CALO NEI RENDIMENTI DELLE IPO

A seguito dell'inasprimento della politica monetaria della Banca Centrale della Repubblica di Turchia e del rallentamento del mercato azionario dovuto alle tensioni geopolitiche, si è registrato un calo nei rendimenti delle IPO rispetto al passato. Mentre durante i mesi estivi le azioni tendevano a registrare rialzi massimi per diversi giorni consecutivi dopo la quotazione, con l'emergere dei depositi bancari come alternativa al mercato azionario, le azioni hanno iniziato a perdere terreno già dal secondo giorno o a scendere ai livelli minimi fin dal primo giorno di negoziazione.

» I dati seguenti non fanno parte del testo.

theorem witness_HandlerLaunch : EventAt TeamEvent mTrap (.handlerLaunch 0 1) ∧ EventAt TeamEvent mNoHandler (.handlerLaunch 0 1) := by
  refine ⟨?_, ⟨_, .noHandler 0 1 (mNoHandler.contexts.headD spare.ctx) (.warp 0 0 (TrapRec.of 7) 0) [] (by rfl) rfl rfl (by decide) ?_⟩⟩
  · have h : ((mTrap.kernelAt 0 0x10040).map fun k => decide (k.1 = kd0) && k.2.isEmpty) = some true := by decide +kernel
    cases e : mTrap.kernelAt 0 0x10040 with
    | none => rw [e] at h; cases h
    | some k =>
      rw [e] at h
      have h := Option.some.inj h
      simp only [Bool.and_eq_true, decide_eq_true_eq, List.isEmpty_iff] at h
      have hk : k = (kd0, []) := Prod.ext h.1 h.2
      subst hk
      exact ⟨_, .handler 0 1 (mTrap.contexts.headD spare.ctx) (.warp 0 0 (TrapRec.of 7) 0) [] kd0 [] 0 (by rfl) rfl rfl rfl (by decide) e rfl rfl (by decide) (by decide)⟩
  · exact Option.isNone_iff_eq_none.mp (by decide +kernel : (mNoHandler.kernelAt 0 0x990000).isNone = true)

theorem witness_TeamEvents :
    EventAt TeamEvent mFull (.timeSliceExpiry 0) ∧ EventAt TeamEvent mTeams (.timeSliceExpiry 0) ∧
    EventAt TeamEvent (mPlaced .running) (.aging 0 ⟨0, 0⟩) ∧ EventAt TeamEvent mTeams (.aging 0 ⟨0, 0⟩) ∧
    (∃ (s : State) (t w : Nat) (team : Team) (x : Warp), s.m.teams[t]? = some team ∧ s.m.warp? t w = some x ∧ team.phase = .running ∧
      x.run = .ready ∧ x.preq = true ∧ x.ycnt = 0 ∧ s.m.unit = none ∧ s.m.ctxRuns team.ctx = true ∧ team.served = none) :=
  ⟨⟨_, .expired (m := mFull) 0 (mFull.teams.headD spare.team) rfl rfl rfl rfl (by decide +kernel) (by decide +kernel) rfl⟩,
    ⟨_, .notExpired (m := mTeams) 0 (mTeams.teams.headD spare.team) rfl (by decide +kernel)⟩,
    ⟨_, .aged (m := mPlaced .running) 0 0 0 ((mPlaced .running).teams.headD spare.team) _ rfl rfl rfl rfl rfl (by decide) (by decide)⟩,
    ⟨_, .young (m := mTeams) 0 0 0 _ rfl (by decide)⟩,
    ⟨stateOf mAsked, 0, 0, _, _, rfl, rfl, rfl, rfl, rfl, rfl, rfl, by decide, rfl⟩⟩

def mQueue : Mach :=
  { withJobs mTeams [] with parts := [{ id := 0, origin := 0, jobs := []
                                        queues := [{ Queue.zero 0 with idx := 1, ctx := some 0, desc := 0x18000, ring := 0x18100, prodp := 1 }] }] }
def stage0 : Stage := { kdesc := 0x10040, minc := 1, maxc := 2, dies := 1, prio := 0, teams := 2, args := 0, argsz := 0, cores := [] }
def plan0 : Plan :=
  { ctx := 0, va := 0x18800, period := 1000, dk := 2, policy := 0, evva := 0, evcnt := 0, ckva := 0, stages := [stage0], pipes := [], job := none
    stopping := false, stopped := false, saved := [], due := 0, watch := [] }
def node (k obj : Nat) : Node := { kind := k, npred := 0, cond := 0, bound := 2, succ := [1, 0xFFFF], obj := obj, inc := 1 }
def graph0 : Graph := { ctx := 0, va := 0x18900, condva := 0x10000, nodes := [node 0 0x18100, node 1 0x18800, node 2 0x19000, node 3 0, node 4 0] }
/-- The plan and the graph loaded, with a job of the graph in which every node is ready, or busy with a complete packet. -/
def mGraph (busy : Bool) : Mach :=
  { withJobs mTeams ((List.range 2).map fun n => { jobOf (pktOf n 0 0x18800 0) (.complete 0) with graph := some (0, n) }) with
    plans := [plan0], graphs := [graph0]
    graphJobs := [{ live := true, ctx := 0, va := 0x18900, part := 0, job := some 0, super := false, count := 5, sent := [1]
                    nodes := List.replicate 5 { credits := 0, ready := true, busy := busy, iters := 1 } }] }
def mStart : Mach := { withJobs { mTeams with teams := [] } [jobOf (pktOf 1 0 0x18800 0) .dispatched, jobOf (pktOf 2 0 0x18900 0) .dispatched] with plans := [plan0], graphs := [graph0] }

theorem plan_kernels : ∃ ks, mStart.stageKernels plan0 = some ks ∧ ks.map (·.1) = [kd0] := by
  have h : (mStart.stageKernels plan0).map (fun ks => ks.map (·.1)) = some [kd0] := by decide +kernel
  cases e : mStart.stageKernels plan0 with
  | none => rw [e] at h; cases h
  | some ks => rw [e] at h; exact ⟨ks, rfl, Option.some.inj h⟩

/-- A taken packet without a deadline, and one whose deadline has passed, with MISS `n`. -/
def mFirst : Mach := withJobs mTeams [jobOf (pktOf 0 0 0x10040 0) .taken]
def mMissed (n : Nat) : Mach := withJobs { mTeams with now := 13000 } [{ jobOf { pktOf 0 0 0x10040 0 with miss := n } .taken with deadline := 1 }]
def allTaken (m : Mach) : Mach := (m.queueIds 0).foldl (fun m q => m.takeNext 0 q fun _ => true) m

theorem chosen_of {m : Mach} {P : Job → Bool} (h : ((m.part? 0).bind fun x => ((m.chosen 0 x).bind fun i => x.jobs[i]?).map P) = some true) :
    ∃ x i j, m.part? 0 = some x ∧ m.chosen 0 x = some i ∧ x.jobs[i]? = some j ∧ P j = true := by
  cases e : m.part? 0 with
  | none => rw [e] at h; cases h
  | some x =>
    rw [e, Option.bind_some] at h
    cases e' : m.chosen 0 x with
    | none => rw [e'] at h; cases h
    | some i =>
      rw [e', Option.bind_some] at h
      cases e'' : x.jobs[i]? with
      | none => rw [e''] at h; cases h
      | some j => rw [e''] at h; exact ⟨x, i, j, rfl, e', e'', Option.some.inj h⟩

/-- Queue `n` as its descriptor describes it, and its PRODP. -/
theorem bell_of {m : Mach} {n : Nat} {dev : Bool} (h : ((m.queueAt 0 n).bind fun r => (r.2.queueRead 0 r.1.ctx (r.1.desc + 8) 8).map fun _ => r.1.dev) = some dev) :
    ∃ y m1 prod m2, m.queueAt 0 n = some (y, m1) ∧ y.dev = dev ∧ m1.queueRead 0 y.ctx (y.desc + 8) 8 = some (prod, m2) := by
  cases e : m.queueAt 0 n with
  | none => rw [e] at h; cases h
  | some r =>
    rw [e, Option.bind_some] at h
    cases e' : r.2.queueRead 0 r.1.ctx (r.1.desc + 8) 8 with
    | none => rw [e'] at h; cases h
    | some q => rw [e'] at h; exact ⟨r.1, r.2, q.1, q.2, rfl, Option.some.inj h, e'⟩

Tra le IPO avvenute nell'ultimo trimestre dell'anno, ha destato particolare attenzione la stagnazione delle performance di quelle realizzate a dicembre. Secondo i dati del 2023, 5 delle 7 IPO effettuate a dicembre hanno fatto perdere denaro agli investitori, nonostante avessero ricevuto una domanda multipla durante il processo di offerta. Tra le due sole IPO che sono riuscite a generare un rendimento positivo in quel mese, solo le azioni di Kuzey Boru sono riuscite a superare il tasso di inflazione mensile con un rendimento del 16,29%. Le azioni di Şeker Yatırım Menkul Değerler, anch'esse quotate nello stesso mese, hanno registrato un rendimento dell'1,14%, performando al di sotto dell'inflazione mensile del 2,93% registrata a dicembre.